1 Introduction

This is an R Markdown document crafted mainly for the analyses of Perna canaliculus population genetics. This documentation also includes useful guidelines from setting up your Ubuntu environment, installing Stacks pipeline on your local computer, running trial scripts, and sample shell scripting for running onto your hpc servers.

1.1 Setting up your Ubuntu

This part will help you set up your Windows Subsystem for Linux (Ubuntu) in your Windows 10 or higher computer. Set up you working environment by installing and updating packages.

  1. Download Ubuntu application in the Microsoft Store
  2. Set up your username and password (invisible)
  3. After setting up, install Windows Terminal application in your computer.This application allows you to have multiple windows of Ubuntu terminal.
  4. Open your Ubuntu in your Windows Terminal and check your present working directory (run command pwd).
  5. You will notice that your present working directory looks something like /mnt/c/Users/mendiomi

1.1.1 Set up your environment

  1. Run these commands:

    sudo apt-get update -y

    sudo apt install build-essential

  2. Basically install all the updates and essential packages in your Ubuntu. YES to all installation questions.

  3. Install some of the essential packages for Stacks-2.60.

    Install gpp: sudo apt-get install -y gpp

    Install Zlib compression sudo apt-get install zlib1g-dev

    Now, your Ubuntu is ready.

1.2 Installing Stacks-2.60 on your local computer

Follow these easy steps to install Stacks-2.60 on your local computer.
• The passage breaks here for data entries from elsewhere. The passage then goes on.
/-- A trigger the history holds: T, interpolated, and the instant at which it is known (none: once a sample or the
present lies past T, for the long cases). -/
abbrev Cand := Int × Bool × Option Int

/-- Each leading crossing of X with the next crossing of X: its return, or the leading crossing from which the pulse restarts
(R268). -/
def pulses (hi : Bool) (slope : Nat) : List LvlCross → List (LvlCross × Option LvlCross)
  | [] => []
  | c :: t =>
    if c.hi == hi && (slope == 2 || (slope == 0) == c.rising) then
      (c, t.find? (fun d => d.hi == hi)) :: pulses hi slope t
    else pulses hi slope t

/-- The trigger of one pulse under COND (R268). -/
def pulseCand (cond : Nat) (A B : Int) (p : LvlCross × Option LvlCross) : List Cand :=
  let short := fun (lo up : Int) => match p.2 with
    | some r => if r.rising != p.1.rising ∧ lo ≤ r.t - p.1.t ∧ r.t - p.1.t < up then [((r.t, r.interp, some r.avail) : Cand)] else []
    | none => []
  let long := fun (w : Int) => match p.2 with
    | some r => if w ≤ r.t - p.1.t then [((p.1.t + w, p.1.interp, none) : Cand)] else []
    | none => [((p.1.t + w, p.1.interp, none) : Cand)]
  match cond with
  | 0 => short (-1) A
  | 1 => long A
  | 2 => short A B
  | _ => short (-1) A ++ long B

/-- RUNT and SLEW judged at each later crossing `c`, `before` being the earlier ones, latest first (R268). The first
level is left by `first` (X_hi or X_lo, direction); `fresh` restarts it. -/
def lastCross (hi rising : Bool) (l : List LvlCross) : Option LvlCross := l.find? (fun d => d.hi == hi && d.rising == rising)

def runtAt (A : Int) (slope : Nat) (before : List LvlCross) (c : LvlCross) : List Cand :=
  let one := fun (hi : Bool) (rise : Bool) =>
    if c.hi == hi && c.rising != rise then
      match lastCross hi rise before with
      | some f =>
        let between := before.takeWhile (fun d => d != f)
        if between.any (fun d => d.hi != hi && d.rising == rise) then []
        else if A = 0 ∨ c.t - f.t < A then [((c.t, c.interp, some c.avail) : Cand)] else []
      | none => []
    else []
  (if slope ≠ 1 then one false true else []) ++ (if slope ≠ 0 then one true false else [])

def slewAt (out : Bool) (A B : Int) (slope : Nat) (before : List LvlCross) (c : LvlCross) : List Cand :=
  let one := fun (from_ : Bool) (rise : Bool) =>
    if c.hi != from_ && c.rising == rise then
      match lastCross from_ rise before with
      | some f =>
        let between := before.takeWhile (fun d => d != f)
        if between.any (fun d => (d.hi == from_ && d.rising != rise) || (d.hi != from_ && d.rising == rise)) then []
        else
          let w := c.t - f.t
          let inside := decide (A ≤ w ∧ w < B)
          if inside != out then [((c.t, c.interp, some c.avail) : Cand)] else []
      | none => []
    else []
  (if slope ≠ 1 then one false true else []) ++ (if slope ≠ 0 then one true false else [])

/-- Judge each crossing of the history against the earlier ones. -/
def overHistory (f : List LvlCross → LvlCross → List Cand) : List LvlCross → List LvlCross → List Cand
  | _, [] => []
  | before, c :: t => f before c ++ overHistory f (c :: before) t

/-- TIMEOUT from the reference instant `p`, interpolated or not: the first gap of A without a qualifying crossing (R265,
R268). -/
def timeoutAt (A : Int) : Int → Bool → List LvlCross → Int × Bool
  | p, i, [] => (p + A, i)
  | p, i, c :: t => if c.t < p then timeoutAt A p i t else if c.t < p + A then timeoutAt A c.t c.interp t else (p + A, i)
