-- ==== Sys2Proof/Machine/Modes.lean ====
section
/-! DEFINITION. Family: module modes, Hi-Z, SAFE entry, mode requests, resets of endpoints and functions
(02_modes_and_startup.md, 16_sites_and_hosts.md R334 to R339). -/

namespace Sys2Proof.Machine

/-! ### GLB_SAFE_CAUSE (R37) -/

abbrev causeBoot : Nat := 1
abbrev causeFw : Nat := 2
abbrev causeMc : Nat := 4
abbrev causeMem : Nat := 8
abbrev causeLink : Nat := 16
abbrev causeTamper : Nat := 32
abbrev causeFatal : Nat := 64
abbrev causePower : Nat := 128
abbrev causeRequest : Nat := 256
abbrev causeClock : Nat := 512

/-- Set cause bits; GLB cause SAFE_CAUSE for each that rises (05 R96). -/
def State.setCause (s : State) (m : Nat) : State :=
  let new := risen s.glb.cause m
  when (new != 0) (fun t => t.cause Ty.glb 0 2) (s.modGlb (fun g => { g with cause := g.cause ||| m }))

/-- The lifecycle state is BLANK or END (GLB_SAFE_CAUSE.LIFECYCLE). -/
def State.lcHeld (s : State) : Bool := s.otp.lcState == 0 || s.otp.lcState == 4

/-- The conditions under which a write of 1 leaves a cause bit at 1 (R37). -/
def State.causeHeld (s : State) : Nat :=
  (if s.sec.tActive ≠ 0 then causeTamper else 0) + (if s.glb.linksDown ≠ 0 then causeLink else 0)
    + (if s.clk.locked then 0 else causeClock)
    + (if s.pwr.vin < 34000 ∨ s.pwr.ov ∨ ¬ s.pwr.en then causePower else 0) + (if s.pwr.ot then causeFatal else 0)

/-- A write of GLB_SAFE_CAUSE. -/
def State.wSafeCause (s : State) (val : Nat) : State :=
  s.modGlb (fun g => { g with cause := clearMask g.cause (clearMask (bits val 0 10) s.causeHeld) })

/-- Every cause bit but BOOT is clear, the PLL is locked to REFCLK, the lifecycle permits READY (R35). -/
def State.readyOk (s : State) : Bool := clearMask s.glb.cause causeBoot == 0 && s.clk.locked && !s.lcHeld

/-! ### Pins (R43, R44, 10 R206) -/

/-- The Hi-Z sequence starts on a channel: the driver step. A range change, contact test or free run ends. `safe`: with
the level-DAC step. A driver range change that it abandons drops the TERM_EN and CLAMP_EN of the write too, and RANGING of an
abandoned PMU range change ends 2 µs after the sequence starts: the specification gives neither (DESIGN CHOICE, log entry
55). -/
def State.hizStart (s : State) (safe : Bool) (ch : Nat) : State :=
  (s.endRun ch).modChan ch (fun c => { c with
    drvMode := 0, hard := true, pedges := [], noDrive := true, rangeAt := none, ctrlNext := none, conAt := none
    rangingTo := if c.pmuAt.isSome then s.up + 2 * fsUs else c.rangingTo
    pmuAt := none, pmuOld := false, hiz := some (safe || c.hiz.getD false), hizDue := none })

/-- The rest of the sequence: load off, PMU disconnected, and on SAFE entry clamps off, level DACs at the zero code and
the level queue empty. -/
def Chan.hizEnd (c : Chan) (safe : Bool) : Chan :=
  let c := { c with loadMode := 0, pmuConn := false, compliance := false, hiz := none }
  if safe then ({ c with clamp := false, codes := [], lvlq := [] } : Chan).settleClamps else c

/-- HIZ_SEQUENCE_DONE. -/
def State.hizDone (s : State) (ch : Nat) : State :=
  match (s.chan ch).hiz with
  | none => s
  | some safe => s.modChan ch (fun c => c.hizEnd safe)

def execHizSequenceDone (ch : Nat) (s : State) : Host.Outcome State Fault Refusal :=
  onUnit (decide (ch < nChan)) (s.hizDone ch)

/-- The abort point of the channel's site is still ahead. -/
def State.beforeA (s : State) (ch : Nat) : Bool :=
  let o := s.chOwner ch
  decide (o < 16) && (s.site o).st == .aborted && !(s.site o).abortDone

/-- Hi-Z of a channel that a cause has ordered: a channel of a site whose abort point is ahead plays on to it, and its
sequence starts there (R39; 08 R159). -/
def State.hizFrom (s : State) (safe : Bool) (ch : Nat) : State :=
  if s.beforeA ch then (s.endRun ch).modChan ch (fun c => { c with hizDue := some (safe || c.hizDue.getD false) })
  else s.hizStart safe ch

def allChans : List Nat := List.range nChan
/-- Hi-Z of a list of channels begins. -/
def State.hizAll (s : State) (safe : Bool) (l : List Nat) : State := forEach l (fun ch t => t.hizFrom safe ch) s

/-- The power-up state at once (R42). -/
def State.powerUpPins (s : State) (ch : Nat) : State := (s.hizStart true ch).modChan ch (fun c => c.hizEnd true)

/-- ANALOG_LINK_WATCHDOG (R42). -/
def execAnalogLinkWatchdog (die : Nat) (s : State) : Host.Outcome State Fault Refusal :=
  onUnit (decide (die < nRgn)) (forEach (chansOfRgn die) (fun ch t => t.powerUpPins ch) s)

/-! ### Work a mode change ends (R52; 14 R289; 12 R253; 13 R277) -/

/-- Coefficients pending since the run that is abandoned are discarded; what waited before it waits on. -/
def Chan.dropSince (c : Chan) (t : Nat) : Chan :=
  if t ≤ c.calNextAt ∧ ¬ c.calSlew then
    match c.calOld with
    | some (k, a) => { c with calNext := some k, calNextAt := a, calOld := none }
    | none => { c with calNext := none, calStale := false }
  else c

/-- A failed result: its code is the last, the run has a failed result, and so has the CAL sequence it belongs to. -/
def State.calFail (s : State) (r code : Nat) : State :=
  let s1 := s.modCal r (fun c => { c with failed := true, lastErr := code })
  if (s.cal 4).state = 6 then s1.modCal 4 (fun c => { c with failed := true, lastErr := code }) else s1

/-- The MADC leaves HELD: its coefficients take effect and the continuous source resumes (12 R253, 14 R295). -/
def State.madcRelease (s : State) (k : Nat) : State :=
  let s1 := s.modMadc k (fun m => match m.calNext with | some t => { m with cal := t, calNext := none } | none => m)
  when ((s1.madc k).run && (s1.madc k).src == 1 && (s1.madc k).scan.isNone) (fun t => t.madcTrigger k true) s1

/-- A cluster step in progress ends unmeasured, its MADC released. -/
def State.stepEnd (s : State) (k : Nat) : State :=
  when (s.clu k).step (fun t => (t.modClu k (fun x => { x with step := false, isolated := 0 })).madcRelease k) s

/-- The run of CAL instance `i`, or the sequence, is abandoned (14 R289, R290): what it has measured and not applied
goes, on every channel and MADC for the sequence (R52); a step in progress ends and its MADC is released. -/
def State.calAbandon (s : State) (i : Nat) : State :=
  let c := s.cal i
  if i < 4 ∧ (1 ≤ c.state ∧ c.state ≤ 4) then
    let s1 := s.modCal i (fun c => { c with
      state := 0, failCount := satAdd sat32 c.failCount 1, lastOk := false, todo := 0, common := false, failed := false
      spareOnly := false, gradual := false })
    let s2 := forEach (chansOfRgn i) (fun ch t => t.modChan ch (fun x => x.dropSince c.startAt)) s1
    (forEach (clusOfRgn i) (fun k t =>
      (when (!c.spareOnly && bit c.madcDone (k % 6)) (fun u => u.modMadc k (fun m => { m with calNext := none })) t).stepEnd k)
      s2).cause Ty.cal i 2
  else if i < 4 then forEach (clusOfRgn i) (fun k t => t.stepEnd k) s
  else if i = 4 ∧ 6 ≤ c.state then
    let s1 := s.modCal 4 (fun c => { c with
      state := 0, failCount := satAdd sat32 c.failCount 1, lastOk := false, planes := [], refused := [] })
    let s2 := forEach (List.range nChan) (fun ch t => t.modChan ch (fun x => x.dropSince c.startAt)) s1
    (forEach (List.range nClu) (fun k t => t.modMadc k (fun m => { m with calNext := none })) s2).cause Ty.cal 4 2
  else s

def State.calAbandonAll (s : State) : State := forEach [0, 1, 2, 3, 4] (fun i t => t.calAbandon i) s

/-- Which of two slots is the newer (14 R298). -/
def Slots.newer {α : Type} (p : Slots α) : Bool :=
  -- true: slot B is the newest valid copy
  match p.a, p.b with
  | none, some _ => true
  | some (x, _), some (y, _) => decide (1 ≤ (y + 2 ^ 32 - x) % 2 ^ 32 ∧ (y + 2 ^ 32 - x) % 2 ^ 32 < 2 ^ 31)
  | _, _ => false
/-- What slot B (true) or A holds. -/
def Slots.at_ {α : Type} (p : Slots α) (b : Bool) : Option (Nat × α) := if b then p.b else p.a
def Slots.newest {α : Type} (p : Slots α) : Option (Nat × α) := p.at_ p.newer
def Slots.older {α : Type} (p : Slots α) : Option (Nat × α) := p.at_ (!p.newer)
/-- Commit a new copy, with the sequence number after the newest, into a slot. -/
def Slots.put {α : Type} (p : Slots α) (b : Bool) (v : α) : Slots α :=
  let n := (match p.newest with | some (x, _) => x + 1 | none => 1) % 2 ^ 32
  if b then { p with b := some (n, v) } else { p with a := some (n, v) }
/-- A slot is left invalid. -/
def Slots.drop {α : Type} (p : Slots α) (b : Bool) : Slots α := if b then { p with b := none } else { p with a := none }

/-! ### Record slots (14 R298, R299) -/

def ascii (l : List Char) : List Byte := l.map (fun c => BitVec.ofNat 8 c.toNat)
def magicCal : List Byte := ascii ['K', 'V', 'C', 'L']
def magicRetire : List Byte := ascii ['K', 'V', 'R', 'T']
def magicSec : List Byte := ascii ['K', 'V', 'S', 'C']
def commitMark : List Byte := ascii ['C', 'M', 'I', 'T']

/-- Bytes 0x0000 to 0x001F of a slot. -/
def RecSlot.header {α : Type} (r : RecSlot α) : List Byte :=
  r.magic ++ le 1 r.record ++ le 1 r.format ++ le 2 0 ++ le 4 r.seq ++ le 4 r.length ++ le 4 r.payloadCrc ++ List.replicate 12 0
/-- The slot is valid for a record: its magic, ID and format, its commit record, its sequence number and both CRCs; `enc`
gives the bytes of a payload. -/
def RecSlot.valid {α : Type} (magic : List Byte) (id : Nat) (enc : α → List Byte) (r : RecSlot α) : Bool :=
  r.magic == magic && r.record == id && r.format == 1 && r.commit == commitMark && r.commitSeq == r.seq
    && crc32 r.header == r.hdrCrc && crc32 ((enc r.value).take r.length) == r.payloadCrc
/-- A slot programmed whole. -/
def RecSlot.made {α : Type} (magic : List Byte) (id : Nat) (enc : α → List Byte) (seq : Nat) (v : α) : RecSlot α :=
  let r : RecSlot α := { magic := magic, record := id, format := 1, seq := seq, length := (enc v).length
                         payloadCrc := crc32 (enc v), value := v, commit := commitMark, commitSeq := seq }
  { r with hdrCrc := crc32 r.header }
/-- The valid slots of a record: sequence number and contents. -/
def RecSlots.view {α : Type} (magic : List Byte) (id : Nat) (enc : α → List Byte) (p : RecSlots α) : Slots α :=
  let f := fun (o : Option (RecSlot α)) => o.bind (fun r => if r.valid magic id enc then some (r.seq, r.value) else none)
  { a := f p.a, b := f p.b }
/-- The slot a record is written into: the one that does not hold its newest valid copy (true: B). -/
def Slots.target {α : Type} (p : Slots α) : Bool := !p.newer && p.a.isSome
/-- The sequence number of the next copy. -/
def Slots.nextSeq {α : Type} (p : Slots α) : Nat := (match p.newest with | some (x, _) => x + 1 | none => 1) % 2 ^ 32
def RecSlots.put {α : Type} (p : RecSlots α) (b : Bool) (r : Option (RecSlot α)) : RecSlots α :=
  if b then { p with b := r } else { p with a := r }
/-- A record's writing starts: the slot it goes to holds no valid copy from here on. -/
def RecSlots.erase {α : Type} (magic : List Byte) (id : Nat) (enc : α → List Byte) (p : RecSlots α) : RecSlots α :=
  p.put (p.view magic id enc).target none
/-- A record commits; the other slot is erased in advance, unless no erase may start (02 R46). -/
def RecSlots.program {α : Type} (magic : List Byte) (id : Nat) (enc : α → List Byte) (hold : Bool) (v : α) (p : RecSlots α) :
    RecSlots α :=
  let w := p.view magic id enc
  let p1 := p.put w.target (some (RecSlot.made magic id enc w.nextSeq v))
  if hold then p1 else p1.put (!w.target) none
This will help you run simple commands using the program and run trial executions for your data processing.

  1. Download the the tar.gz file from the Stacks website

  2. Move tar.gz file on your installation directory.

  3. Go to your Ubuntu terminal and go to the directory where you placed your tar.gz

  4. Decompress the file:

    tar xfvz stacks-2.60.tar.gz

  5. Change directory:

    cd stacks-2.60/

  6. Configure

    ./configure --prefix=/mnt/path/to/your/desired/directory

  7. Make install:

    make -j 8

  8. Check executable and other files in your directory:

    ls

  9. You should see all of the files and executable in the directory (highlighted in green)

  10. Try to call one of the executable:

    ustacks

    If if does not work, try including the root directories:

    /mnt/path/to/directory/where/you/installed/stacks-2.60/ustacks

    You should see the program information/manual appearing on your terminal.

1.2.1 Set up your $PATH variable

This part will help you to set up your $PATH or environment so you can call your programs (executable) even you are not in the current directory where you put them.

Temporarily manipulate your $PATH variable:

  1. Check your$PATH

    echo $PATH

    You will see something like this:

    /usr/local/sbin:/usr/local/bin:/usr/sbin:/usr/bin:/sbin:/bin:/usr/games:/usr/local/games:/mnt/c/WINDOWS/system32:/mnt/c/WINDOWS:/mnt/c/WINDOWS/System32/Wbem:/mnt/c/WINDOWS/System32/WindowsPowerShell/v1.0/:/mnt/c/GCsolution/Program:/mnt/c/GCMSSO~1/Program:/mnt/c/WINDOWS/System32/OpenSSH/:/mnt/c/Program Files/PuTTY/:/mnt/c/Users/mendiomi/AppData/Local/Microsoft/WindowsApps:/snap/bin

  2. Add /opt/bin on your $PATH

    PATH=$PATH:/opt/bin

  3. Now, echo your $PATH

    echo $PATH

    You will see something like this:

    /usr/local/sbin:/usr/local/bin:/usr/sbin:/usr/bin:/sbin:/bin:/usr/games:/usr/local/games:/mnt/c/WINDOWS/system32:/mnt/c/WINDOWS:/mnt/c/WINDOWS/System32/Wbem:/mnt/c/WINDOWS/System32/WindowsPowerShell/v1.0/:/mnt/c/GCsolution/Program:/mnt/c/GCMSSO~1/Program:/mnt/c/WINDOWS/System32/OpenSSH/:/mnt/c/Program Files/PuTTY/:/mnt/c/Users/mendiomi/AppData/Local/Microsoft/WindowsApps:/snap/bin:/opt/bin

    You will see at that you added something at the end.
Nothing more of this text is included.